### EXERCISE REQUIREMENTS
Check each line of the material below for "tileViews", then copy the ones that contain it.
--- EXERCISE INPUTS Enclosed Below ---
/-- The first check of R69, or of the instruction's own entry, that fails. Rows without an encoding have none. -/
def check (i : Instr) : Option IllFormed :=
  match i with
  | .nop h => firstFail (h.short [.c, .a, .v, .w])
  | .add h .. | .sub h .. | .mul h .. | .mulhS h .. | .mulhZ h .. | .divS h .. | .divZ h .. | .remS h .. | .remZ h ..
  | .and64 h .. | .or64 h .. | .xor64 h .. | .shl h .. | .shrS h .. | .shrZ h .. | .rot h .. | .minS h .. | .minZ h ..
  | .maxS h .. | .maxZ h .. | .seq h .. | .sltS h .. | .sltZ h .. | .sel h .. | .clz h .. | .popc h .. | .li h .. =>
    firstFail (h.short [.c, .a])
  | .addLong h .. | .subLong h .. | .mulLong h .. | .mulhSLong h .. | .mulhZLong h .. | .divSLong h .. | .divZLong h ..
  | .remSLong h .. | .remZLong h .. | .and64Long h .. | .or64Long h .. | .xor64Long h .. | .shlLong h ..
  | .shrSLong h .. | .shrZLong h .. | .rotLong h .. | .minSLong h .. | .minZLong h .. | .maxSLong h ..
  | .maxZLong h .. | .seqLong h .. | .sltSLong h .. | .sltZLong h .. | .selLong h .. | .clzLong h .. | .popcLong h ..
  | .liLong h .. => firstFail (h.long [.c, .a] false)
  | .extS h _ _ s | .extZ h _ _ s | .ins h _ _ s => firstFail (h.long [.c, .a] false ++ [(s.below 12, .value)])
  | .mov h d a m => firstFail (h.short [.c, .a] ++ movChecks h d a m)
  | .movLong h d a m _ => firstFail (h.long [.c, .a] false ++ movChecks h d a m)
  | .bEq _ _ _ e .. | .bNe _ _ _ e .. | .bLtS _ _ _ e .. | .bLtZ _ _ _ e .. | .bGeS _ _ _ e .. | .bGeZ _ _ _ e ..
  | .jr _ _ e => firstFail [(e.decides, .decider)]
  | .jmp .. | .jl .. | .syncpc .. | .syncpcLong .. | .syncpcD .. | .syncpcDLong .. => none
  | .loop _ dist _ _ => firstFail [(dist != 0#12, .value)]
  | .tpop h q => firstFail (h.short [.c, .a, .v, .w] ++ [((queueEnds q.toNat).any (fun e => e.2 == h.eng), .queue)])
  | .tpsh h q => firstFail (h.short [.c, .a, .v, .w] ++ [((queueEnds q.toNat).any (fun e => e.1 == h.eng), .queue)])
  | .qcancel h q => firstFail (h.short [.c, .a] ++ [((queueEnds q.toNat).isSome, .queue)])
  | .slack h s => firstFail (h.long [.a] false ++ [(s.below 16, .value)])
  | .slackW h s => firstFail (h.long [.w] false ++ [(s.below 16, .value)])
  | .trap h _ | .syscall h _ | .eret h | .halt h => firstFail (h.short [.c])
  | .sysr h .. | .sysw h .. | .ldovt h _ => firstFail (h.long [.c] false)
  | .ld h _ _ t _ | .st h _ _ t _ => firstFail (h.long [.a] false ++ [(t.inLoad, .type)])
  | .ldLn h _ a t _ | .stLn h _ a t _ =>
    firstFail (h.long [.a] false ++ [(t.inLoad, .type), (a.toNat < 32, .register)])
  | .mld h d _ t _ | .mst h d _ t _ =>
    firstFail (h.long [.a] false ++ [(d.ok, .view), (t.width < 64, .type)])
  | .mldLn h d a t _ | .mstLn h d a t _ =>
    firstFail (h.long [.a] false ++ [(d.ok, .view), (t.width < 64, .type), (a.toNat < 32, .register)])
  | .probe h .. => firstFail (h.long [.a] false)
  | .probeLn h _ a _ => firstFail (h.long [.a] false ++ [(decide (a.toNat < 32), .register)])
  | .copy h _ a s => firstFail (h.long [.a] true ++ [(decide (a.toNat ≤ 52), .register), (s.xformOk, .value)])
  | .copyLn h d a s =>
    firstFail (h.long [.a] true ++ [(decide (a.toNat ≤ 52), .register), (d.toNat < 32, .register), (s.xformOk, .value)])
  | .pushe h .. | .pusheT h .. => firstFail (h.long [.a] true)
  | .pope h .. | .popeT h .. => firstFail (h.long [.a] false)
  | .settle h _ => firstFail (h.short [.a])
  | .settleLong h _ => firstFail (h.long [.a] false)
  | .promote h .. | .promoteH h .. | .demote h .. => firstFail (h.long [.a] false)
  | .relCore h | .relClu h | .relDie h | .relPkg h | .relSys h | .fenceCore h | .fenceClu h | .fenceDie h | .fencePkg h
  | .fenceSys h | .acqCore h _ | .acqClu h _ | .acqDie h _ | .acqPkg h _ | .acqSys h _ => firstFail (h.short [.a])
  | .relCoreLong h | .relCluLong h | .relDieLong h | .relPkgLong h | .relSysLong h | .fenceCoreLong h | .fenceCluLong h
  | .fenceDieLong h | .fencePkgLong h | .fenceSysLong h | .acqCoreLong h _ | .acqCluLong h _ | .acqDieLong h _
  | .acqPkgLong h _ | .acqSysLong h _ => firstFail (h.long [.a] false)
  | .aadd h _ _ _ t _ | .aaddN h _ _ t _ => firstFail (h.long [.a] (t == .f32) ++ [(t.atomicAny, .type)])
  | .amin h _ _ _ t _ | .amax h _ _ _ t _ | .aminN h _ _ t _ | .amaxN h _ _ t _ =>
    firstFail (h.long [.a] false ++ [(t.atomicAny, .type)])
  | .aor h _ _ _ t _ | .aand h _ _ _ t _ | .axchg h _ _ _ t _ | .acas h _ _ _ t _ | .aorN h _ _ t _ | .aandN h _ _ t _ =>
    firstFail (h.long [.a] false ++ [(t.atomicInt, .type)])
  | .vadd h d a t s | .vsub h d a t s | .vmul h d a t s | .vfma h d a t s =>
    firstFail (h.long [.v] t.isFloat ++ [(t.inCell, .type)] ++ laneViews d a (some s))
  | .vmin h d a t s | .vmax h d a t s | .vand h d a t s | .vor h d a t s | .vxor h d a t s | .vcmpEq h d a t s
  | .vcmpNe h d a t s | .vcmpLt h d a t s | .vcmpLe h d a t s =>
    firstFail (h.long [.v] false ++ [(t.inCell, .type)] ++ laneViews d a (some s))
  | .vshl h d a t s | .vshr h d a t s | .vaddSat h d a t s | .vsubSat h d a t s | .vmulSat h d a t s | .vfmaSat h d a t s
  | .vshlSat h d a t s =>
    firstFail (h.long [.v] false ++ [(t.inCell && t.isInt, .type)] ++ laneViews d a (some s))
  | .vabs h d a t | .vneg h d a t => firstFail (h.long [.v] false ++ [(t.inCell, .type)] ++ laneViews d a none)
  | .vabsSat h d a t | .vnegSat h d a t =>
    firstFail (h.long [.v] false ++ [(t.inCell && t.isInt, .type)] ++ laneViews d a none)
  | .vexp h d a t | .vlog h d a t | .vrcp h d a t | .vrsq h d a t | .vsin h d a t | .vcos h d a t | .vtanh h d a t =>
    firstFail (h.long [.v] false ++ [(t.isWideFloat, .type)] ++ laneViews d a none)
  | .vredrAdd h d a t =>
    firstFail (h.long [.v] t.isFloat ++ [(t.inCell, .type), (d.ok && a.ok && d.view == .col && a.view == .tile, .view)])
  | .vredrMax h d a t | .vredrMin h d a t | .vredrAmax h d a t =>
    firstFail (h.long [.v] false ++ [(t.inCell, .type), (d.ok && a.ok && d.view == .col && a.view == .tile, .view)])
  | .vredcAdd h d a t =>
    firstFail (h.long [.v] t.isFloat ++ [(t.inCell, .type), (d.ok && a.ok && d.view == .row && a.view == .tile, .view)])
  | .vredcMax h d a t | .vredcMin h d a t | .vredcAmax h d a t =>
    firstFail (h.long [.v] false ++ [(t.inCell, .type), (d.ok && a.ok && d.view == .row && a.view == .tile, .view)])
  | .vsel h d a s => firstFail (h.long [.v] false ++ laneViews d a (some s))
  | .vcvt h d a t t2 g =>
    firstFail (h.long [.v] true ++
      [(t.inCell, .type), (if t2 == .mq4 then t.isWideFloat else t2.inCell, .type), (t2 == .mq4 || g == 0#6, .value)] ++
      laneViews d a none)
  | .vpack h d a t t2 => firstFail (h.long [.v] true ++ [(t.isPacked && t2.inCell, .type)] ++ tileViews d a)
  | .vunpack h d a t t2 => firstFail (h.long [.v] true ++ [(t.inCell && t2.isPacked, .type)] ++ tileViews d a)
  | .vrotr h d a _ | .vrotc h d a _ | .vbcr h d a _ | .vbcc h d a _ =>
    firstFail (h.long [.v] false ++ tileViews d a)
  | .wcall h _ s => firstFail (h.long [.w] false ++ [(s.below 8, .value)])
  | .wstripe h _ t s =>
    firstFail (h.long [.w] true ++ [(t.inStripe, .type), (match s with | .imm _ => false | _ => true, .form), (s.below 28, .value)])
  | .wzero h s => firstFail (h.long [.w] false ++ [(s.below 16, .value)])
  | .wdrain h d sty t s =>
    firstFail (h.long [.w] true ++
      [(decide (d.toNat < 32), .register), (sty == .f32 || sty == .s32, .value), (t.inCell, .type), (s.below 14, .value)])
  | .lacq h s | .lacqT h _ s => firstFail (h.long [.c] false ++ [(s.below 2, .value)])
  | .lrel h => firstFail (h.long [.c] false)
  | .lcfg h a s => firstFail (h.long [.c] false ++ [(decide (a.toNat ≤ 60), .register), (s.below 4, .value)])
  | .lmm h .. | .lmmA h .. | .lmmg h .. | .lmmgA h .. | .lscore h .. | .lscoreCm h .. | .lscoreTm h .. | .lpv h ..
  | .lpvA h .. => firstFail (h.long [.c] false)
  | .ldrain h d t s =>
    firstFail (h.long [.c] true ++ [(decide (d.toNat < 32), .register), (t.inCell, .type), (s.below 9, .value)])
  | .wprep .. | .wprepa .. | .wsum .. | .wacc .. | .wnacc .. | .wmap .. | .wjmp .. | .wend | .whook .. => none
  | .lwTopk k => firstFail [(k != 0#16, .value)]
  | .lwEnd | .lwLdc | .lwLdb | .lwBias .. | .lwPenrep .. | .lwPenfrq .. | .lwPenprs .. | .lwTemp .. | .lwClamp ..
  | .lwScale .. | .lwMaskg | .lwMaskb | .lwTopp .. | .lwMinp .. | .lwSoftmax | .lwDraw | .lwArgmax | .lwSetv ..
  | .lwSetvLo .. | .lwSkip .. | .lwSkipZ .. | .lwSkipP .. | .lwSkipNg .. => none
  | .evLdReturn | .evResultWrite | .evModeCrossing | .evPrcfgWrite | .evRecordSettle
  | .evL2Request | .evLineFill | .evFilterClear | .evPageWalk | .evCodeFetchArrival | .evPromotion
  | .evDemotion | .evRowOperationsDone | .evRefresh | .evScrub | .evHeartbeat | .evHeartbeatMissed
  | .evFallbackRefresh | .evRefreshHandback | .evCopyCommand | .evCopyTransfer | .evCopyComplete
  | .evProbeFill | .evFillDone | .evInvalidatePages | .evInvalidateAll | .evInvalidateRange
  | .evInvalidateAsn | .evTlbInvalidateAll | .evMigrate | .evReleaseOldFrame | .evCompile
  | .evPatch | .evStripeApply | .evZeroApply | .evSlackApply | .evCallRun | .evSegmentStart
  | .evRunGrant | .evGroupStart | .evTileLineArrival | .evRunLimit | .evLeaseCommandComplete
  | .evLeaveGrant | .evPowerThrottle | .evOpen | .evBind | .evClose | .evSample | .evSampleStage2
  | .evCluster | .evVerify | .evNote | .evGrammarBind | .evUnbind | .evQuery | .evInvalidate
  | .evRing | .evRsum | .evA2a | .evCollectiveReceive | .evKick | .evDecodeFrame | .evSpawn
  | .evDoorbell | .evLaunchAdmit | .evMarkerComplete | .evTaskPlace | .evTaskStart
  | .evTaskComplete | .evTaskFault | .evEventPost | .evAging | .evTrapEntry | .evPoisonRollback
  | .evSramError | .evFatalError | .evImageLoad | .evContextExchange | .evImageDrain | .evCreate
  | .evSetvec | .evDestroy | .evQueue | .evPreempt | .evDump | .evFrames | .evLend
  | .evPower | .evAttest | .evFirmware | .evManagementRegisterWrite | .evHostRead | .evHostWrite
  | .evLentAccess | .evFlitReceive | .evPortDown | .evPortUp | .evReset | .evStarvedClk
  | .evProbeLag | .evPowerWithinBudget | .evOrderingComplete => none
--- End of Enclosed EXERCISE INPUTS ---
### RESPONSE TO THIS EXERCISE
  | .vpack h d a t t2 => firstFail (h.long [.v] true ++ [(t.isPacked && t2.inCell, .type)] ++ tileViews d a)
  | .vunpack h d a t t2 => firstFail (h.long [.v] true ++ [(t.inCell && t2.isPacked, .type)] ++ tileViews d a)
    firstFail (h.long [.v] false ++ tileViews d a)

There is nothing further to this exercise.